Гадюшник оживал рано: в полшестого утра мимо двери по коридору шаркали тапками гастарбайтеры со второго этажа, через полчаса после них выходили зверообразные тетки-пельмени из комнаты-хостела напротив и с грустными матюками брели на выход. Работали они сутками, ездили на другую сторону Москвы упаковывать то ли стиральные порошки, то ли крупу, возвращались утром другого дня, потом двое суток пили, ходили в гости, приводили «кавалеров» к себе, потом все повторялось по новой. После по коридору сновал еще мелкий народ, в основном без определенных занятий: погорельцы, сироты, бродяги. Общага считалась социальным жильем «для граждан, оказавшихся в трудной жизненной ситуации», что не мешало коменданту сдавать по часам свободные комнаты и по-тихому извлекать из площадей свой некислый профит. Макс вышел в девять: на полдесятого ему назначил встречу следователь местного УВД. Дело по факту обрушения дома быстро стало эпизодом в основной разборке: на стройке погибло больше десяти человек, не сумевших выбраться из бытовок во время обвала, и Макс был важным свидетелем. Вышел он заранее, решил прогуляться с утра, благо погода позволяла, а ходу до места встречи было от силы четверть часа. В коридоре уже было пусто и довольно тихо, только орал за крайней у лестницы дверью ребенок, а его мать, толстоногая бабища, курила в открытое окно, навалившись тушей на подоконник, и болтала по телефону.
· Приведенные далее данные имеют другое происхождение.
/-- 8XY6 and 8XYE: VX shifted by one and the bit shifted out; the field Y has no effect (42_alu.md R212, R222, R224; 30_encoding.md R106). -/
def Obligations.ShiftsSetBitShiftedOut : Prop :=
  ∀ (x y : Reg) (s : State),
    let shifts := fun (i : Instr) (result bit : Nat) =>
      ∃ t, exec i s = .next t ∧
        (x ≠ 15 → (t.reg x).toNat = result) ∧ (t.reg 15).toNat = bit ∧
        (∀ q, q ≠ x → q ≠ 15 → t.reg q = s.reg q) ∧ t = { s with v := t.v } ∧ ∀ a, t.mem.read a = s.mem.read a
    shifts (.shr x y) ((s.reg x).toNat / 2) ((s.reg x).toNat % 2) ∧
    shifts (.shl x y) ((s.reg x).toNat * 2 % 256) ((s.reg x).toNat / 128) ∧
    exec (.shr x y) s = exec (.shr x 0) s ∧ exec (.shl x y) s = exec (.shl x 0) s

/-- CXNN: VX is the random byte AND NN, for every byte given to the tick (42_alu.md R225; 40_interface_fetch_decode.md R142) and for the free random byte of `exec`, whose index it advances, so that two executions in a row read different draws: the index is the model's choice (log entry 3). -/
def Obligations.RandomIsMaskedDraw : Prop :=
  ∀ (x : Reg) (nn : Byte) (s : State),
    (∃ t, exec (.rnd x nn) s = .next t ∧ t.reg x = Config.rng s.draws &&& nn ∧ (nn = 0 → t.reg x = 0) ∧
      (nn = 0xFF → t.reg x = Config.rng s.draws) ∧ (∀ q, q ≠ x → t.reg q = s.reg q) ∧
      t = { s with v := t.v, draws := s.draws + 1 } ∧ ∀ a, t.mem.read a = s.mem.read a) ∧
    ∀ d : Draws, ∃ t, execWith d (.rnd x nn) s = .next t ∧ t.reg x = d.r &&& nn ∧
      (∀ q, q ≠ x → t.reg q = s.reg q) ∧ t = { s with v := t.v }

/-- Which registers an instruction can change: those it names as destination, and VF where it writes VF as a flag (42_alu.md R227; 10_state.md R45). -/
def Obligations.OnlyNamedRegistersChange : Prop :=
  ∀ (i : Instr) (s t : State) (q : Reg), exec i s = .next t → t.reg q ≠ s.reg q →
    writesReg q i ∨ (q = 15 ∧ writesFlag i)

/-! ## Index register and memory transfers -/

/-- ANNN, FX1E and FX29 write I and nothing else (43_index_memory.md R241 to R243). -/
def Obligations.IndexInstructionsWriteI : Prop :=
  ∀ (addr : Word) (x : Reg) (s : State),
    let writes := fun (i : Instr) (result : Nat) =>
      ∃ t, exec i s = .next t ∧ t.i.toNat = result ∧ t = { s with i := t.i } ∧ ∀ a, t.mem.read a = s.mem.read a
    writes (.ldI addr) addr.toNat ∧
    writes (.addI x) ((s.i.toNat + (s.reg x).toNat) % 65536) ∧
    writes (.ldF x) (5 * ((s.reg x).toNat % 16))

/-- FX33 writes the three decimal digits of VX at I, I+1, I+2 where those lie in [80, 4096), and otherwise reports the first address that fails and writes nothing (43_index_memory.md R244, R247). -/
def Obligations.BcdStoresThreeDigits : Prop :=
  ∀ (x : Reg) (s : State), s.mem.wf →
    (80 ≤ s.i.toNat → s.i.toNat + 2 < 4096 →
      ∃ t, exec (.ldB x) s = .next t ∧ t = { s with mem := t.mem } ∧
        (t.mem.read s.i.toNat).toNat = (s.reg x).toNat / 100 ∧
        (t.mem.read (s.i.toNat + 1)).toNat = (s.reg x).toNat / 10 % 10 ∧
        (t.mem.read (s.i.toNat + 2)).toNat = (s.reg x).toNat % 10 ∧
        ∀ a, a < s.i.toNat ∨ s.i.toNat + 2 < a → t.mem.read a = s.mem.read a) ∧
    (s.i.toNat < 80 → exec (.ldB x) s = .fault (.readOnlyWrite s.i.toNat s.aIns)) ∧
    (4096 ≤ s.i.toNat + 2 → exec (.ldB x) s = .fault (.outOfBounds (max s.i.toNat 4096) s.aIns))

/-- FX55 writes V0..VX at I..I+X where those lie in [80, 4096), and otherwise reports the first address that fails and writes nothing (43_index_memory.md R245, R247). -/
def Obligations.BlockStoreWritesRegisters : Prop :=
  ∀ (x : Reg) (s : State), s.mem.wf →
    (80 ≤ s.i.toNat → s.i.toNat + x.val < 4096 →
      ∃ t, exec (.ldStore x) s = .next t ∧ t = { s with mem := t.mem } ∧
        (∀ k : Reg, k.val ≤ x.val → t.mem.read (s.i.toNat + k.val) = s.reg k) ∧
        ∀ a, a < s.i.toNat ∨ s.i.toNat + x.val < a → t.mem.read a = s.mem.read a) ∧
    (s.i.toNat < 80 → exec (.ldStore x) s = .fault (.readOnlyWrite s.i.toNat s.aIns)) ∧
    (4096 ≤ s.i.toNat + x.val → exec (.ldStore x) s = .fault (.outOfBounds (max s.i.toNat 4096) s.aIns))

/-- FX65 loads V0..VX from I..I+X where those lie in memory, and otherwise reports the first address that fails and loads nothing (43_index_memory.md R246, R247). -/
def Obligations.BlockLoadReadsRegisters : Prop :=
  ∀ (x : Reg) (s : State),
    (s.i.toNat + x.val < 4096 →
      ∃ t, exec (.ldLoad x) s = .next t ∧ t = { s with v := t.v } ∧ (∀ a, t.mem.read a = s.mem.read a) ∧
        ∀ q : Reg, t.reg q = if q.val ≤ x.val then s.mem.read (s.i.toNat + q.val) else s.reg q) ∧
    (4096 ≤ s.i.toNat + x.val → exec (.ldLoad x) s = .fault (.outOfBounds (max s.i.toNat 4096) s.aIns))

/-- A block store followed by a block load at the same I gives the registers back (43_index_memory.md R245, R246; 20_memory.md R86). -/
def Obligations.BlockStoreThenLoadGivesBack : Prop :=
  ∀ (x : Reg) (s t : State), s.mem.wf → exec (.ldStore x) s = .next t → exec (.ldLoad x) t = .next t

/-- Registers stored by FX55 and then fetched are a word: Vk its high byte, V(k+1) its low byte (20_memory.md R77, R78, R92). -/
def Obligations.StoredRegistersAreFetchedAsAWord : Prop :=
  ∀ (x j k : Reg) (s t : State), s.mem.wf → exec (.ldStore x) s = .next t → j.val = k.val + 1 → j.val ≤ x.val →
    ∀ pc : Word, pc.toNat = s.i.toNat + k.val →
      fetch { t with pc := pc } = .ok (joinBytes (s.reg k) (s.reg j), { t with pc := pc + 2 })

/-! ## Display -/

/-- 00E0 sets every pixel to 0 and nothing else (44_display.md R261, R264). -/
def Obligations.ClearScreenClearsEveryPixel : Prop :=
  ∀ s : State, ∃ t, exec .cls s = .next t ∧ (∀ p < 2048, t.fb.cell p = false) ∧ t = { s with fb := t.fb } ∧
    ∀ a, t.mem.read a = s.mem.read a

/-- DXYN: the pixel at each 1 bit of the sprite, wrapped on each axis, is flipped and no other; VF is 1 just when a set pixel was turned off; a row outside memory is reported first and nothing changes (44_display.md R262, R265). -/
def Obligations.DrawFlipsSpritePixels : Prop :=
  ∀ (x y : Reg) (n : Nat) (s : State), (Instr.drw x y n).wellFormed = true →
    let lit := fun p : Nat => ∃ row < n, ∃ col < 8, (s.mem.read (s.i.toNat + row)).getLsbD (7 - col) = true ∧
      p = ((s.reg y).toNat + row) % 32 * 64 + ((s.reg x).toNat + col) % 64
    (n = 0 ∨ s.i.toNat + n ≤ 4096 →
      ∃ t, exec (.drw x y n) s = .next t ∧
        (∀ p < 2048, (lit p → t.fb.cell p = !s.fb.cell p) ∧ (¬lit p → t.fb.cell p = s.fb.cell p)) ∧
        ((∃ p < 2048, lit p ∧ s.fb.cell p = true) → t.reg 15 = 1) ∧
        (¬(∃ p < 2048, lit p ∧ s.fb.cell p = true) → t.reg 15 = 0) ∧
        (∀ q, q ≠ 15 → t.reg q = s.reg q) ∧ t = { s with v := t.v, fb := t.fb } ∧ ∀ a, t.mem.read a = s.mem.read a) ∧
    (n ≠ 0 → 4096 < s.i.toNat + n → exec (.drw x y n) s = .fault (.outOfBounds (max s.i.toNat 4096) s.aIns))

/-- Two identical draws in a row, X and Y not 15, restore the framebuffer; the second sets VF to 1 just when some pixel of the sprite was clear before the first. So it is 1 where the rows hold a 1 bit and the screen was clear. Where they hold none, both draws leave the framebuffer and set VF to 0 (44_display.md R262, R265). R267 claims VF = 1 whenever the rows hold a 1 bit, which R262 contradicts where every pixel of the sprite was set before; 90_conflicts.md C12 lets the draw action, R262, win (log entry 18). -/
def Obligations.DrawTwiceRestores : Prop :=
  ∀ (x y : Reg) (n : Nat) (s t : State), (Instr.drw x y n).wellFormed = true → x ≠ 15 → y ≠ 15 →
    exec (.drw x y n) s = .next t →
    let lit := fun p : Nat => ∃ row < n, ∃ col < 8, (s.mem.read (s.i.toNat + row)).getLsbD (7 - col) = true ∧
      p = ((s.reg y).toNat + row) % 32 * 64 + ((s.reg x).toNat + col) % 64
    ∃ u, exec (.drw x y n) t = .next u ∧ u.fb = s.fb ∧
      ((∃ p < 2048, lit p ∧ s.fb.cell p = false) → u.reg 15 = 1) ∧
      (¬(∃ p < 2048, lit p ∧ s.fb.cell p = false) → u.reg 15 = 0) ∧
      ((∃ row < n, s.mem.read (s.i.toNat + row) ≠ 0) → (∀ p < 2048, s.fb.cell p = false) → u.reg 15 = 1) ∧
      ((∀ row < n, s.mem.read (s.i.toNat + row) = 0) → t.fb = s.fb ∧ t.reg 15 = 0 ∧ u.reg 15 = 0)

/-! ## Keys and timers -/

/-- EX9E and EXA1 skip on the level of key VX, and report BadKeyIndex for VX above 15 (45_timers_keys.md R281, R282). -/
def Obligations.KeySkipsTestTheKey : Prop :=
  ∀ (x : Reg) (s : State),
    (∀ k : Reg, (s.reg x).toNat = k.val →
      (∃ t, exec (.skp x) s = .next t ∧ t = { s with pc := t.pc } ∧ (∀ a, t.mem.read a = s.mem.read a) ∧
        t.pc = if s.key[k.val] = true then s.pc + 2 else s.pc) ∧
      (∃ t, exec (.sknp x) s = .next t ∧ t = { s with pc := t.pc } ∧ (∀ a, t.mem.read a = s.mem.read a) ∧
        t.pc = if s.key[k.val] = true then s.pc else s.pc + 2)) ∧
    (15 < (s.reg x).toNat →
      exec (.skp x) s = .fault (.badKeyIndex (s.reg x) s.aIns) ∧
      exec (.sknp x) s = .fault (.badKeyIndex (s.reg x) s.aIns))

/-- FX07 reads DT into VX; FX15 and FX18 write VX into DT and ST; nothing else changes (45_timers_keys.md R283, R285, R286). -/
def Obligations.TimerTransfersMoveOneByte : Prop :=
  ∀ (x : Reg) (s : State),
    (∃ t, exec (.ldVxDt x) s = .next t ∧ t.reg x = s.dt ∧ (∀ q, q ≠ x → t.reg q = s.reg q) ∧ t = { s with v := t.v } ∧
      ∀ a, t.mem.read a = s.mem.read a) ∧
    (∃ t, exec (.ldDt x) s = .next t ∧ t.dt = s.reg x ∧ t = { s with dt := t.dt } ∧ ∀ a, t.mem.read a = s.mem.read a) ∧
    (∃ t, exec (.ldSt x) s = .next t ∧ t.st = s.reg x ∧ t = { s with st := t.st } ∧ ∀ a, t.mem.read a = s.mem.read a)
Говорила она в основном матом, оценивающе глянула на Макса и демонстративно отвернулась. Помнила, как сунулась к новому соседу за деньгами «на молоко ребенку», а ушла, с чем пришла. В тот раз реально в карманах ни копейки не было, а после узнал, что Маринка, так звали бабу, нигде не работает, что ребенок у нее инвалид, и живут они на пособие. И что Маринка должна всей общаге, а не отдает потому, что все ей должны, ибо дитятко больное, и вообще вы сволочи богатые и еще заработаете.
Дождик, поливавший последние два дня, прекратился, Заборск постепенно просыхал и местами даже радовал яркими красками. Макс прошел мимо огромного монастыря с прорвой церквей за белой могучей стеной, пропустил блаженного вида девку в платочке и еще пару таких же злобно-смиренных матрешек, перешел проспект по подземке. На стенах местные умельцы намалевали пейзаж из взгорков и пригорков, где вперемешку с елками из земли на кочках торчали кресты с парящими сверху голубками. Кто-то разукрасил эту лубочную благодать свастикой почему-то золотого цвета. В конце перехода два мужика в рабочих робах замазывали панно синей краской точно такого же цвета, как на стенах сортира в казарме, где Макс жил во время службы. Он взбежал по ступенькам на солнце, прошел еще немного вдоль дороги, повернул. И оказался у цели: осталось только подняться на крыльцо и толкнуть тяжелую глухую дверь. Макс уже взялся за ручку, когда его окликнули, он обернулся на знакомый голос. Под кустами сирени неподалеку стояла лавочка, оттуда торопился Витька. Он на ходу докурил и бросил окурок, следом за Витькой с лавочки вскочила круглая коротенькая барышня, глазастая, щекастая, в пестром платье в пол и на острых каблучках.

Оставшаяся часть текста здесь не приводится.